FIG. 2 is a schematic diagram illustrating a supercritical carbon dioxide power generation system according to an embodiment of the present invention. FIG. 3 is a schematic diagram illustrating a supercritical carbon dioxide power generation system according to another embodiment of the present invention. FIG. 2 is a graph showing a state of a working fluid according to a carbon dioxide power generation system. FIG.

2, a supercritical carbon dioxide power generation system according to an embodiment of the present invention includes a compressor 100 for compressing a working fluid, a plurality of heat exchangers 300 for heating a working fluid passing through the compressor 100 A recuperator 200 for heat-exchanging and cooling the working fluid that drives the turbine 400, a heat exchanger 300 for cooling the turbine 400, And a cooler or a condenser 500 for cooling the working fluid through the first and second heat exchangers 200 and 200.

The compressor 100 compresses the working fluid cooled in the condenser 500 to a high pressure state and the working fluid passing through the compressor 100 is branched into a plurality of heat exchangers 300 and a recuperator 200, .

The turbine 400 is compressed by the compressor 100 and heated by the heat exchanger 300 to be driven by a working fluid in a high temperature and high pressure state and can drive a generator (not shown) connected to the turbine 400 to produce electric power . As the high temperature, high pressure working fluid expands while passing through the turbine 400, the turbine 400 also serves as an expander.

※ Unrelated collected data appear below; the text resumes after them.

-- ==== Sys2Proof/Machine/Listing.lean ====
section
/-!
DEFINITION. The listings of `30_encoding.md` R86 and R87 as data: the lines of a program and the host
moves each stands for. The hardware knows nothing of them; only their spelling as text is left out
(log entry 8).
-/

namespace Sys2Proof.Machine

/-- One line of a listing: a command, a pseudo-instruction (R87), or a host-move directive (R86). -/
inductive ListingLine where
  | command (i : Instr)
  | crcStr (s : List Byte)
  | adlStr (s : List Byte)
  | dflFinal
  | dflMore
  /-- `.load <bytes>`. -/
  | load (s : List Byte)
  /-- `.arg0 <value>`. -/
  | arg0 (v : Nat)
  /-- `.arg1 <value>`. -/
  | arg1 (v : Nat)
  /-- `.reset`. -/
  | reset
  /-- `.expect <register> = <value>`. -/
  | expectReg (n v : Nat)
  /-- `.expect out = <bytes>`. -/
  | expectOut (s : List Byte)
  deriving DecidableEq, Repr

/-- R22, R86: a command line is a write of its word to CMD. -/
def commandMove (i : Instr) : HostMove := .writeReg 0 (encode i).toNat

/-- R86, R87: the host moves of a line. -/
def ListingLine.moves : ListingLine → List HostMove
  | .command i => [commandMove i]
  | .crcStr s => (pseudoCrcStr s).map commandMove
  | .adlStr s => (pseudoAdlStr s).map commandMove
  | .dflFinal => [commandMove pseudoDflFinal]
  | .dflMore => [commandMove pseudoDflMore]
  | .load s => [.load s]
  | .arg0 v => [.writeReg 2 v]
  | .arg1 v => [.writeReg 3 v]
  | .reset => [.reset]
  | .expectReg n _ => [.readReg n]
  | .expectOut _ => [.readOut]

/-- The reply a line expects of its read (R86), where it is an `.expect`. -/
def ListingLine.expected : ListingLine → Option HostReply
  | .expectReg n v => some (.reg n v)
  | .expectOut s => some (.out s)
  | .command _ | .crcStr _ | .adlStr _ | .dflFinal | .dflMore | .load _ | .arg0 _ | .arg1 _
  | .reset => none

/-- The host moves of a whole listing, in order. -/
def listingMoves (ls : List ListingLine) : List HostMove := ls.flatMap ListingLine.moves

end Sys2Proof.Machine
end

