-- ==== Sys2Proof/Laws/Steps.lean ====
section
/-!
SUPPORT. Inversion lemmas for the host's moves and the step: everything the state after one can be.
-/

namespace Sys2Proof.Machine

variable {s t : State}

/-- R225, R231: an illegal word: nothing while halted, else IllegalCommand. -/
theorem execIllegal_next (h : execIllegal s = .next t) :
    (s.code ≠ 0#4 ∧ t = s) ∨ (s.code = 0#4 ∧ t = s.takeFault .illegalCommand) := by
  rcases unlessHalted_next h with h | ⟨hs, h⟩
  · exact .inl h
  · exact .inr ⟨hs, (Host.Outcome.next.inj h).symm⟩

theorem issue_of_ok {w : Half} {i : Instr} (h : decode w = .ok i) : issue w s = exec i s := by
  simp [issue, h]

theorem issue_of_error {w : Half} {e : DecodeError} (h : decode w = .error e) :
    issue w s = execIllegal s := by
  simp [issue, h]

/-- R22: a word is a command that runs, or illegal. -/
theorem issue_next {w : Half} (h : issue w s = .next t) :
    (∃ i, decode w = .ok i ∧ exec i s = .next t) ∨
    (∃ e, decode w = .error e ∧ execIllegal s = .next t) := by
  cases hd : decode w with
  | ok i => exact .inl ⟨i, rfl, by rwa [issue_of_ok hd] at h⟩
  | error e => exact .inr ⟨e, rfl, by rwa [issue_of_error hd] at h⟩

theorem hostLoad_next {bs : List Byte} (h : hostLoad bs s = .next t) :
    bs.length ≤ s.cfg.ibufCap ∧ t = s.loadInput bs := by
  unfold hostLoad at h
  split at h
  · exact ⟨‹_›, (Host.Outcome.next.inj h).symm⟩
  · cases h

theorem hostReadOut_next (h : hostReadOut s = .next t) :
    ∃ out, s.output = some out ∧ t = s.reply (.out out) := by
  unfold hostReadOut at h
  split at h
  · exact ⟨_, ‹_›, (Host.Outcome.next.inj h).symm⟩
  · cases h

theorem hostWriteReg_next {n v : Nat} (h : hostWriteReg n v s = .next t) :
    (n = 0 ∧ v < 2 ^ 16 ∧ issue (BitVec.ofNat 16 v) s = .next t) ∨
    (n = 2 ∧ v < 2 ^ 32 ∧ t = s.setArg0 (BitVec.ofNat 32 v)) ∨
    (n = 3 ∧ v < 2 ^ 32 ∧ t = s.setArg1 (BitVec.ofNat 32 v)) := by
  unfold hostWriteReg at h
  split at h
  · split at h
    · exact .inl ⟨rfl, ‹_›, h⟩
    · cases h
  · split at h
    · exact .inr (.inl ⟨rfl, ‹_›, (Host.Outcome.next.inj h).symm⟩)
    · cases h
  · split at h
    · exact .inr (.inr ⟨rfl, ‹_›, (Host.Outcome.next.inj h).symm⟩)
    · cases h
  all_goals cases h

theorem hostReadReg_next {n : Nat} (h : hostReadReg n s = .next t) :
    1 ≤ n ∧ n ≤ 6 ∧ ∃ v, t = s.reply (.reg n v) := by
  unfold hostReadReg at h
  split at h
  all_goals first
    | exact ⟨by decide, by decide, _, (Host.Outcome.next.inj h).symm⟩
    | cases h

/-- R51: everything a host move can do. -/
theorem perform_next {m : HostMove} (h : perform m s = .next t) :
    (∃ bs, m = .load bs ∧ bs.length ≤ s.cfg.ibufCap ∧ t = s.loadInput bs) ∨
    (∃ out, m = .readOut ∧ s.output = some out ∧ t = s.reply (.out out)) ∨
    (∃ v, m = .writeReg 0 v ∧ v < 2 ^ 16 ∧ issue (BitVec.ofNat 16 v) s = .next t) ∨
    (∃ v, m = .writeReg 2 v ∧ v < 2 ^ 32 ∧ t = s.setArg0 (BitVec.ofNat 32 v)) ∨
    (∃ v, m = .writeReg 3 v ∧ v < 2 ^ 32 ∧ t = s.setArg1 (BitVec.ofNat 32 v)) ∨
    (∃ n v, m = .readReg n ∧ 1 ≤ n ∧ n ≤ 6 ∧ t = s.reply (.reg n v)) ∨
    (m = .reset ∧ t = s.resetBlock) ∨ (m = .noMove ∧ t = s) := by
  cases m with
  | load bs => exact .inl ⟨bs, rfl, hostLoad_next h⟩
  | readOut =>
    obtain ⟨out, ho, ht⟩ := hostReadOut_next h
    exact .inr (.inl ⟨out, rfl, ho, ht⟩)
  | writeReg n v =>
    rcases hostWriteReg_next h with ⟨rfl, hv, h⟩ | ⟨rfl, hv, h⟩ | ⟨rfl, hv, h⟩
    · exact .inr (.inr (.inl ⟨v, rfl, hv, h⟩))
    · exact .inr (.inr (.inr (.inl ⟨v, rfl, hv, h⟩)))
    · exact .inr (.inr (.inr (.inr (.inl ⟨v, rfl, hv, h⟩))))
  | readReg n =>
    obtain ⟨h1, h6, v, ht⟩ := hostReadReg_next h
    exact .inr (.inr (.inr (.inr (.inr (.inl ⟨n, v, rfl, h1, h6, ht⟩)))))
  | reset => exact .inr (.inr (.inr (.inr (.inr (.inr (.inl ⟨rfl, (Host.Outcome.next.inj h).symm⟩))))))
  | noMove => exact .inr (.inr (.inr (.inr (.inr (.inr (.inr ⟨rfl, (Host.Outcome.next.inj h).symm⟩))))))

theorem step_of_no_move (h : s.pending = []) : step s = .next s := by
  simp [step, nextMove, h]

theorem step_of_move {m : HostMove} {rest : List HostMove} (h : s.pending = m :: rest) :
    step s = perform m (s.setPending rest) := by
  simp [step, nextMove, h]

/-- R23: a step takes the head of the list of moves, or there is none and nothing changes. -/
theorem step_next (h : step s = .next t) :
    (s.pending = [] ∧ t = s) ∨
    ∃ m rest, s.pending = m :: rest ∧ perform m (s.setPending rest) = .next t := by
  cases hp : s.pending with
  | nil => exact .inl ⟨rfl, by rw [step_of_no_move hp] at h; exact (Host.Outcome.next.inj h).symm⟩
  | cons m rest => exact .inr ⟨m, rest, rfl, by rwa [step_of_move hp] at h⟩

end Sys2Proof.Machine
end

Since the working fluid passing through the turbine 400 has a relatively high residual heat as compared with the working fluid flowing into the compressor 100, the recuperator 200 heat-exchanges the working fluid passing through the turbine 400 to absorb heat .

The recuperator 200 exchanges heat between the working fluid passing through the turbine 400 and the working fluid passing through the compressor 100 to cool the working fluid passing through the turbine 400 and the working fluid passing through the compressor 100 It is complete. The working fluid that has been primarily cooled in the recuperator 200 is sent to the condenser 500 and the working fluid recovered in the recuperator 200 is sent to one of the heat exchangers 300 and heated. The flow rate of the working fluid that is branched from the outlet of the compressor 100 to the recuperator 200 can be set to about 70 to 80% of the total flow rate of the outlet of the compressor 100. The flow rate distribution of the working fluid that branches to the recuperator 200 is determined by the turbine operating conditions and the flow rate ratio of the working fluid distributed to each heat exchanger may vary according to the heat exchanger design conditions The same can be applied to other embodiments of the present invention).

The condenser 500 cools the working fluid cooled through the turbine 400 and the recuperator 200 in order, exchanges heat with the outside air of the system or another cooling water, and then circulates the cooled working fluid to the compressor 100.

Meanwhile, the heat exchanger 300 exchanges heat with a working fluid using a heat source outside the system. The external heat source may be a gas having waste heat such as exhaust gas discharged after combustion of fuel in a thermal power generation system (hereinafter referred to as waste heat gas) . Or a furnace of a thermal power generation system, a superheater, an economizer, or the like. The heat exchanger 300 is arranged in parallel.

The working fluid branched at the outlet of the compressor 100 is heated in parallel by the recuperator 200 and the external heat exchanger 300 so that only a part of the flow rate of the entire working fluid at the compressor outlet is discharged from the heat exchanger 300 This cycle is also referred to as a partial heating cycle because it is heated. This branching and heating method of the working fluid can be applied to the recompression cycle as well.

3, the supercritical carbon dioxide power generation system according to another embodiment of the present invention includes a compressor 100 'for compressing a working fluid, a plurality of heat exchangers (not shown) for heating a working fluid passing through the compressor 100' A turbine 400 'driven by a working fluid heated through a heat exchanger 300', a recuperator 200 'for heat-exchanging and cooling the working fluid driving the turbine 400' And a cooler or condenser 500 for cooling the working fluid passing through the recuperator 200 '. Further, it is possible to additionally include a recompressor 100 'which branches the working fluid from the rear end of the recuperator 200', recompresses it, and distributes it to one or more of the plurality of heat exchangers 300 ' have. Here, the heat exchangers are arranged in parallel in the same manner as the embodiment of FIG.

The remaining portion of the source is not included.